Buda road project to claim 28 trees

By Andy Sevilla

Though some trees along RM 967 set up roots in Buda hundreds of years ago, more than two dozen will soon have to give way for a widening project aimed at accommodating growth.

The Texas Department of Transportation (TxDOT) and Hays County partnered in the widening proposal in effort to improve mobility and enhance safety along 2.6-miles of RM 967 between Cole Springs Road and FM 1626, a state agency spokesperson, Kelly Reyna, told the Hays Free Press

Trees along RM 967 marked with only red flags are slated for removal, Reyna said. According to TxDOT’s latest tree removal list, 28 trees are on the chopping block. 

Heart-shaped signs hung on trees that are slated for removal express area residents’ mourning for what the future holds for some woodland.

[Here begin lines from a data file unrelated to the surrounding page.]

-- ==== Sys2Proof/Machine/Conditioners.lean ====
section
/-! DEFINITION. The input conditioners (chapter 1): sampling, filtering, stuck monitors, changes of the active level, injected edges and
the change of stream on entering and leaving TEST. -/

namespace Sys2Proof.Machine

/-- A track's input conditioner. -/
def State.conditioner (s : State) (t : Track) (i : Input) : Conditioner := (s.inputs.get t).get i

/-- The state with a conditioner replaced. -/
def State.setConditioner (s : State) (t : Track) (i : Input) (c : Conditioner) : State :=
  s.setInputs (s.inputs.modify t fun cs => cs.set i c)

/-- The conditioned level, as active or inactive (R7). -/
def Conditioner.conditionedActive (c : Conditioner) : Bool := c.pin != .inactive

/-- The last sample shows the active level in use (R5). -/
def State.showsActive (s : State) (t : Track) (i : Input) : Bool :=
  (s.conditioner t i).raw == (s.config t).activeHigh.get i

/-! ### Edges (R10, R12) -/

/-- An edge is handed to the conditioner's consumer (R4). -/
def State.handEdge (s : State) (t : Track) (i : Input) (active : Bool) (stamp : Time) : State :=
  match i with
  | .wheel w => s.wheelEdge t w active stamp
  | .beam b => s.beamEdge t b active stamp

/-- An edge emitted from the pin state: handed on in OUT and LIVE, discarded in TEST (R10). -/
def State.emitPinEdge (s : State) (t : Track) (i : Input) (active : Bool) (stamp : Time) : State :=
  if s.mode t = .test then s else s.handEdge t i active stamp

/-- WHEEL_STUCK is raised for a wheel input (R12, R16). -/
def State.raiseStuck (s : State) (t : Track) (w : Wheel) : State :=
  s.raise { kind := .wheelStuck, track := some t, item := .input (.wheel w), time := s.now }

/-- The stuck deadline of a state that enters ACTIVE at `stamp`, which only a wheel conditioner has (R11, R16). -/
def stuckDeadlineFor (c : TrackConfig) (i : Input) (stamp : Time) : Option Time :=
  match i with
  | .wheel _ => some (plus stamp (c.tStuck * 1000))
  | .beam _ => none

/-! ### Filtering (R7 to R9) -/

/-- The conditioner after its filter, stamped `t0`, is accepted; and the edge it emits, if any (R9, R11, R13). -/
def Conditioner.accept (c : Conditioner) (cfg : TrackConfig) (i : Input) (toActive : Bool) (t0 : Time) : Conditioner × Option Bool :=
  match toActive, c.pin with
  | true, .inactive => ({ c with filter := none, pin := .active, stuckAt := stuckDeadlineFor cfg i t0 }, some true)
  | false, .active => ({ c with filter := none, pin := .inactive, stuckAt := none }, some false)
  | false, .stuck => ({ c with filter := none, pin := .inactive, stuckAt := none }, none)
  | _, _ => ({ c with filter := none }, none)

/-- A filter is accepted (R9): the pin state changes and the edge, stamped t0, is emitted. -/
def State.acceptFilter (s : State) (t : Track) (i : Input) (toActive : Bool) (t0 : Time) : State :=
  let r := (s.conditioner t i).accept (s.config t) i toActive t0
  let s := s.setConditioner t i r.1
  match r.2 with
  | none => s
  | some active => s.emitPinEdge t i active t0

/-- A raw change at the current TB starts a filter toward a level (R7); with N_FILT = 0 it is accepted at once. -/
def State.startFilter (s : State) (t : Track) (i : Input) (toActive : Bool) : State :=
  let n := (s.config t).nFilt.get i
  if n = 0 then s.acceptFilter t i toActive s.now
  else s.setConditioner t i
    { s.conditioner t i with filter := some { toActive := toActive, t0 := s.now, deadline := plus s.now n } }

/-- The sample of the present TB value shows the pin at `high` (R5, R7, R8). -/
def State.takeSample (s : State) (t : Track) (i : Input) (high : Bool) : State :=
  let c := s.conditioner t i
  if c.sampleTaken || c.raw == high then s
  else
    let s := s.setConditioner t i { c with raw := high, sampleTaken := true }
    match c.filter with
    | some _ =>
      if s.showsActive t i = c.conditionedActive then
        s.setConditioner t i { s.conditioner t i with filter := none }
      else s
    | none => if s.showsActive t i = c.conditionedActive then s else s.startFilter t i (s.showsActive t i)

/-- RAW_CHANGE: before TB starts counting no sample is taken, and the pin's level alone changes (R2, R5). -/
def State.rawChange (s : State) (t : Track) (i : Input) (high : Bool) : State :=
  if s.clock.power = .running then s.takeSample t i high
  else s.setConditioner t i { s.conditioner t i with raw := high }

/-- The first sample after TB starts counting is compared with the conditioned level (R5). -/
def State.firstSample (s : State) (t : Track) (i : Input) : State :=
  if s.showsActive t i && !(s.conditioner t i).conditionedActive then s.startFilter t i true else s

/-- TB reaches a pending filter's deadline: the sample taken there decides it (R8, R9). -/
def State.filterExpire (s : State) (t : Track) (i : Input) : State :=
  let c := s.conditioner t i
  match c.filter with
  | none => s
  | some f =>
    if isDue s.now (some f.deadline) then
      let s := s.setConditioner t i { c with sampleTaken := true }
      if s.showsActive t i = f.toActive then s.acceptFilter t i f.toActive f.t0
      else s.setConditioner t i { c with sampleTaken := true, filter := none }
    else s

/-! ### Stuck monitors (R12, R16) -/

/-- A wheel conditioner's stuck deadline expires (R12). -/
def State.stuckExpire (s : State) (t : Track) (w : Wheel) : State :=
  let c := s.conditioner t (.wheel w)
  if isDue s.now c.stuckAt then
    if c.pin = .active then (s.setConditioner t (.wheel w) { c with pin := .stuck, stuckAt := none }).raiseStuck t w
    else s.setConditioner t (.wheel w) { c with stuckAt := none }
  else s

/-- The stuck deadline of a wheel conditioner's injection state expires (R16). -/
def State.injectionStuckExpire (s : State) (t : Track) (w : Wheel) : State :=
  let c := s.conditioner t (.wheel w)
  if isDue s.now c.injectionStuckAt then
    if c.injection = .active then
      (s.setConditioner t (.wheel w) { c with injection := .stuck, injectionStuckAt := none }).raiseStuck t w
    else s.setConditioner t (.wheel w) { c with injectionStuckAt := none }
  else s

/-! ### Injected edges (R15, R147) -/

/-- An injected edge is applied to the injection state, without a filter, and what the table of R15 names is handed on. -/
def State.applyInjected (s : State) (t : Track) (i : Input) (active : Bool) : State :=
  let c := s.conditioner t i
  match active, c.injection with
  | true, .inactive =>
    (s.setConditioner t i { c with injection := .active, injectionStuckAt := stuckDeadlineFor (s.config t) i s.now }).handEdge
      t i true s.now
  | false, .active =>
    (s.setConditioner t i { c with injection := .inactive, injectionStuckAt := none }).handEdge t i false s.now
  | false, .stuck => s.setConditioner t i { c with injection := .inactive, injectionStuckAt := none }
  | _, _ => s

/-- The state with a track's injection queue replaced. -/
def State.setInjections (s : State) (t : Track) (q : List InjectedEdge) : State :=
  s.setTracks (s.tracks.modify t fun x => { x with injections := q })

/-- The first queued edge of an input whose time is now leaves the queue and is applied (R147). -/
def State.deliverInjected (s : State) (t : Track) (i : Input) : State :=
  let q := (s.tracks.get t).injections
  match q.find? fun e => e.input == i && e.time == s.now with
  | none => s
  | some e => (s.setInjections t (q.erase e)).applyInjected t i e.active

/-! ### Changes of settings and of stream (R14, R17) -/

/-- The active level in use changes: the old view of the pin ends and a new one is taken (R14). -/
def State.changeActiveLevel (s : State) (t : Track) (i : Input) : State :=
  let c := s.conditioner t i
  let s := s.setConditioner t i { c with filter := none, stuckAt := none, pin := .inactive, sampleTaken := true }
  let s := if c.pin = .active then s.emitPinEdge t i false s.now else s
  if s.showsActive t i then s.startFilter t i true else s

/-- The active level in use is compared with the one a conditioner used before (R6, R14). -/
def State.settleActiveLevel (s : State) (old : PerInput Bool) (t : Track) (i : Input) : State :=
  if (s.config t).activeHigh.get i = old.get i then s else s.changeActiveLevel t i

/-- Entering TEST: a pin stream in ACTIVE ends with an inactive edge (R17). -/
def State.endPinStream (s : State) (t : Track) (i : Input) : State :=
  if (s.conditioner t i).pin = .active then s.handEdge t i false s.now else s

/-- Leaving TEST, steps 1 and 2 of R17: an injected stream in ACTIVE ends with an inactive edge, and the injection state is cleared. -/
def State.endInjectedStream (s : State) (t : Track) (i : Input) : State :=
  let c := s.conditioner t i
  let s := if c.injection = .active then s.handEdge t i false s.now else s
  s.setConditioner t i { s.conditioner t i with injection := .inactive, injectionStuckAt := none }

/-- Leaving TEST, step 3 of R17: a pin stream in ACTIVE starts with an active edge. -/
def State.startPinStream (s : State) (t : Track) (i : Input) : State :=
  if (s.conditioner t i).pin = .active then s.handEdge t i true s.now else s

/-- RAW_CHANGE (R7). -/
def execRawChange (t : Track) (i : Input) (high : Bool) (s : State) : Host.Outcome State Fault Refusal :=
  .next (s.rawChange t i high)

/-- FILTER_ACCEPT (R9). -/
def execFilterAccept (t : Track) (i : Input) (s : State) : Host.Outcome State Fault Refusal :=
  .next (s.whenRunning fun s => s.filterExpire t i)

/-- STUCK_DEADLINE (R12). -/
def execStuckDeadline (t : Track) (w : Wheel) (s : State) : Host.Outcome State Fault Refusal :=
  .next (s.whenRunning fun s => s.stuckExpire t w)

/-- INJECTED_EDGE_DELIVERY (R147). -/
def execInjectedEdgeDelivery (t : Track) (i : Input) (s : State) : Host.Outcome State Fault Refusal :=
  .next (s.whenRunning fun s => s.deliverInjected t i)

/-- INJECTION_STUCK_DEADLINE (R16). -/
def execInjectionStuckDeadline (t : Track) (w : Wheel) (s : State) : Host.Outcome State Fault Refusal :=
  .next (s.whenRunning fun s => s.injectionStuckExpire t w)

end Sys2Proof.Machine
end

“Thank you for your beauty,” one sign states. “May your spirit live on.”

Another sign reads, “Thank you for everything you gave us. We are sorry you can’t be saved.”

But saving trees is what city officials lobbied TxDOT to do. 

Buda City Engineer Stanley Fees told the Hays Free Press council members unanimously approved instructions for staff to direct TxDOT on what the city’s wants were regarding tree removal along the roadway.

In subsequent negotiations between city staff and TxDOT, 86 trees pinned for removal were saved by modifying the roadway’s alignment, Fees said.

“TxDOT’s local area office worked with the city and county to review the design and balance the existing environment,” Reyna said. “TxDOT will make adjustments to the typical sidewalk locations, use alternate drainage methods, and adjust the horizontal (shift left/right) alignment of the roadway in effort to preserve some trees.”

Suzy Robbins, a Garlic Creek resident, said she was unsure of who put the heart-shaped signs on some trees, but surmised it was likely neighborhood residents. 

Robbins said the large trees, like the ones slated for removal, were part of what attracted her family to Buda. 

“It helped make it feel like a small town still,” she said. “We all realize that it’s change, but it’s hard for us to lose living things that have been here for hundreds of years.”

Though she’s appreciative more trees were saved than originally suggested, Robbins said smart planning and being proactive, instead of reactive, could help city officials accommodate growth, all the while maintaining the city’s small town charm.

RM 967, however, is a state roadway. Though plans indicate the roadway will at some point be turned over to the city, presently there is no formal agreement for its transfer, Reyna said. 

“TxDOT is sensitive to the value of the natural environment and the safety of the public,” Reyna said. “We take this very seriously and will continue to work to enhance safety and mobility in the project area.”

The widening project will add a center-turn lane and paved shoulders along the identified 2.6-mile stretch of RM 967. The project also will include a sidewalk along one side of the roadway from Onion Creek to FM 1626. 

The city requested TxDOT construct the sidewalk on the south side of RM 967 from FM 1626 to the Garlic Creek subdivision to allow residents with small children to use it without having to cross the road, Fees said. 

TxDOT funded the design of the roadway improvements, and Hays County is funding the construction.